Выбрать главу

– А паспорт он смотрел?

– А паспорта он не нашел. Паспорта не было. Он еще сказал, что старушек прямо к телу подвел и говорит: посмотрите хорошенько, это точно ваш сосед? А они закивали и говорят: да-да, это он, Поляков Герард Васильевич, мы его хорошо знаем.

– Не сомневался, – пробормотал Антон. – А хочешь, теперь я тебе расскажу сенсацию? Знаешь, кто на самом деле старушки Покровские?

– Американские шпионки? – на полном серьезе предположила Татьяна, чем невероятно рассмешила Антона.

– Почему американские? – спросил он, отфыркавшись, чтобы не смеяться в голос прямо в трубку.

– Или французские. Они все время на французском говорят, и называет одна другую так странно – Катишь. Это что, Катя по-французски?

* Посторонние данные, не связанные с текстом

-- ==== Sys2Proof/Machine/Groups.lean ====
section
/-! DEFINITION. The correlation unit (spec/06, spec/07): joins and leavings, gather windows, verdicts at every level,
covering, dark ports, clearing, hold-down and stragglers; and the meanings of the verdict rows. -/

namespace Sys2Proof.Machine

/-! ## The clearing test (R118–R120) -/

/-- The clearing test of a group in RAISED or CLEARING; other groups are not tested (R118). -/
def State.clearingTest (s : State) (g : GroupId) : State :=
  match (s.group g).state with
  | .raised =>
    if s.clearingCondition g then
      s.putGroup g { s.group g with state := .clearing, deadline := some (after s.time s.settings.holdDown) }
    else s
  | .clearing =>
    if s.clearingCondition g then s else s.putGroup g { s.group g with state := .raised, deadline := none }
  | .clear => s
  | .gathering => s
  | .parked => s

/-- The clearing test of several groups in order. -/
def State.clearingTests (s : State) (gs : List GroupId) : State := gs.foldl State.clearingTest s

/-- The clearing test of a group's parent, where it has one (R118). -/
def State.parentTest (s : State) (g : GroupId) : State :=
  match s.parent? g with
  | none => s
  | some p => s.clearingTest p

/-! ## Gather windows (R95, R96) -/

/-- The window length of a group's kind (TABLE 10-4). -/
def windowOf (c : Settings) : GroupId → Nat
  | .tap _ => c.tapWindow
  | .riser _ => c.riserWindow
  | .port _ => c.portWindow
  | .zone _ => c.zoneWindow

/-- A group opens a gather window: GATHERING, deadline at the window's end, settled count 0 (R95, R96). -/
def State.openWindow (s : State) (g : GroupId) : State :=
  s.putGroup g { s.group g with state := .gathering, settled := 0,
                                deadline := some (after s.time (windowOf s.settings g)) }

/-- The opening carried to a CLEAR riser and then to its CLEAR port (R96). -/
def State.propagate (s : State) (tap : GroupId) : State :=
  match s.parent? tap with
  | none => s
  | some r =>
    if (s.group r).state = .clear then
      let s1 := s.openWindow r
      match s1.parent? r with
      | none => s1
      | some p => if (s1.group p).state = .clear then s1.openWindow p else s1
    else s

/-! ## Joining and leaving (R80, R97, R98) -/

/-- Set a terminal's disposition. -/
def State.putDisp (s : State) (n : Fin 1024) (d : Disp) : State := s.putTerm n { s.term n with disp := d }

/-- Append a terminal to a group's pending list. -/
def State.listPending (s : State) (g : GroupId) (n : Fin 1024) : State :=
  (s.putGroup g { s.group g with pending := (s.group g).pending ++ [n] }).putDisp n .pending

/-- List a joining terminal, or leave a PROMPT terminal unlisted with disposition REPORTED (R80, R97). -/
def State.listUnlessPrompt (s : State) (g : GroupId) (n : Fin 1024) (isPrompt : Bool) : State :=
  if isPrompt then s.putDisp n .reported else s.listPending g n

/-- A terminal whose state already counts in group g joins it (R80, R95–R97). -/
def State.join (s : State) (g : GroupId) (n : Fin 1024) (isPrompt : Bool) : State :=
  match (s.group g).state with
  | .clear => ((s.openWindow g).listUnlessPrompt g n isPrompt).propagate g
  | .gathering => s.listUnlessPrompt g n isPrompt
  | .parked => s.listUnlessPrompt g n isPrompt
  | .raised => (s.putDisp n (if isPrompt then .reported else .covered)).clearingTest g
  | .clearing => (s.putDisp n (if isPrompt then .reported else .covered)).clearingTest g

/-- Remove a terminal from a group's pending list, the order of the others kept (R98). The links of the others shift, and
their records are not marked: the model's choice (notes/assumptions/41.md). -/
def State.unlist (s : State) (g : GroupId) (n : Fin 1024) : State :=
  s.putGroup g { s.group g with pending := (s.group g).pending.filter (· != n) }

/-- Count a member that returned while PENDING; the settled count stays within the members (R82, TABLE 6-1;
notes/assumptions/11.md). -/
def State.settle (s : State) (g : GroupId) : State :=
  s.putGroup g { s.group g with settled := min ((s.group g).settled + 1) (s.members g) }

/-! ## Reports of groups and releases (R103, R114, R124) -/

/-- A GROUP_RAISED of a group with its measures as they stand (R114, R125). -/
def State.raisedDraft (s : State) (g : GroupId) (cause : RaiseCause) (straggler : Bool) (o : Origin) : Draft :=
  { origin := o, subject := some g.record,
    payload := .groupRaised cause (s.members g) (s.down g) (s.group g).settled straggler }

/-- Announce a group: the announced field becomes yes and the GROUP_RAISED is made (R122). -/
def State.announce (s : State) (g : GroupId) (cause : RaiseCause) (straggler : Bool) (o : Origin) : State :=
  (s.putGroup g { s.group g with announced := true }).makeReport (s.raisedDraft g cause straggler o)

/-- A TERMINALS_DOWN naming up to eight terminals (R103). -/
def namedDraft (g : GroupId) (cause : OutageCause) (ns : List (Fin 1024)) : Draft :=
  { origin := engineOrigin, subject := some g.record, payload := .terminalsDown cause ns }

/-- Release a terminal: QUIET if muted, else REPORTED (R84). -/
def State.releaseOne (s : State) (n : Fin 1024) : State :=
  s.putDisp n (if (s.term n).muted then .quiet else .reported)

/-- Release terminals in order, those not muted named in TERMINALS_DOWN of eight (R103, R110, R124). -/
def State.release (s : State) (g : GroupId) (ns : List (Fin 1024)) (cause : OutageCause) : State :=
  (ns.foldl State.releaseOne s).makeReports
    ((batches8 (ns.filter (fun n => !(s.term n).muted))).map (namedDraft g cause))

/-- A group's pending members become COVERED and its list is emptied (R98). -/
def State.coverPending (s : State) (g : GroupId) : State :=
  let s1 := (s.group g).pending.foldl (fun s n => s.putDisp n .covered) s
  s1.putGroup g { s1.group g with pending := [] }

/-- A group becomes RAISED, its pending members COVERED; no report and no test yet. -/
def State.becomeRaised (s : State) (g : GroupId) (covered : Bool) : State :=
  let s1 := s.coverPending g
  s1.putGroup g { s1.group g with state := .raised, deadline := none, covered := covered, parked := [] }

/-- A child already RAISED or CLEARING becomes covered (R111). -/
def State.coverIfRaised (s : State) (c : GroupId) : State :=
  if (s.group c).state.isRaised then s.putGroup c { s.group c with covered := true } else s

/-- Every child already RAISED or CLEARING becomes covered (R111). -/
def State.coverChildren (s : State) (g : GroupId) : State := (s.children g).foldl State.coverIfRaised s

/-- A riser becomes RAISED: its parked taps RAISED and covered, its raised taps covered (R106, R109, R111). -/
def State.raiseRiser (s : State) (r : GroupId) (covered : Bool) : State :=
  let s1 := (s.group r).parked.foldl (fun s t => s.becomeRaised t true) s
  (s1.becomeRaised r covered).coverChildren r

/-- A group becomes CLEAR after a verdict that does not raise: deadline absent, parked list emptied (R103, R107,
R109). -/
def State.becomeClear (s : State) (g : GroupId) : State :=
  s.putGroup g { s.group g with state := .clear, deadline := none, parked := [] }

/-- Release a tap or zone that does not raise (R103, R110): CLEAR, list emptied, its members released. -/
def State.releaseGroup (s : State) (g : GroupId) (cause : OutageCause) : State :=
  ((s.becomeClear g).putGroup g { (s.becomeClear g).group g with pending := [] }).release g (s.group g).pending cause

/-! ## Tap and zone verdicts (R102, R103, R110) -/

/-- A group parks under its parent: deadline absent, lists kept, appended to the parent's parked list (R102, R106). -/
def State.park (s : State) (g p : GroupId) : State :=
  let s1 := s.putGroup g { s.group g with state := .parked, deadline := none }
  s1.putGroup p { s1.group p with parked := (s1.group p).parked ++ [g] }

/-- A tap or zone raises on its own: RAISED, announced, then the clearing test (R102, R110, R118). -/
def State.raiseAlone (s : State) (g : GroupId) (cause : RaiseCause) : State :=
  ((s.becomeRaised g false).announce g cause false engineOrigin).clearingTest g

/-- The state of a group's parent; CLEAR where it has none. -/
def State.parentState (s : State) (g : GroupId) : GState :=
  match s.parent? g with
  | none => .clear
  | some p => (s.group p).state

/-- A group that parks under its parent, where it has one. -/
def State.parkUnder (s : State) (g : GroupId) : State :=
  match s.parent? g with
  | none => s
  | some p => s.park g p

/-- A tap's verdict (R102, R103). -/
def State.tapVerdict (s : State) (t : GroupId) : State :=
  if s.raiseCondition t then
    match s.parentState t with
    | .gathering => s.parkUnder t
    | .parked => s.parkUnder t
    | .raised => ((s.becomeRaised t true).clearingTest t).parentTest t
    | .clearing => ((s.becomeRaised t true).clearingTest t).parentTest t
    | .clear => s.raiseAlone t .fibre
  else s.releaseGroup t .fibre

/-- A zone's verdict (R110). -/
def State.zoneVerdict (s : State) (z : GroupId) : State :=
  if s.raiseCondition z then s.raiseAlone z .power else s.releaseGroup z .power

– Таня, версия оригинальная, но я тебе не это хотел сообщить. Я сейчас читаю письмо моего прадеда к Анне Наруцкой. И в письме написано, что Покровские – это на самом деле ее дочери.

Таня задышала в трубку.

– Эй, – позвал Антон, – у тебя все в порядке?

– Обалдеть, – выдохнула она. – А мне нельзя к тебе сейчас приехать? Может, удастся прорваться?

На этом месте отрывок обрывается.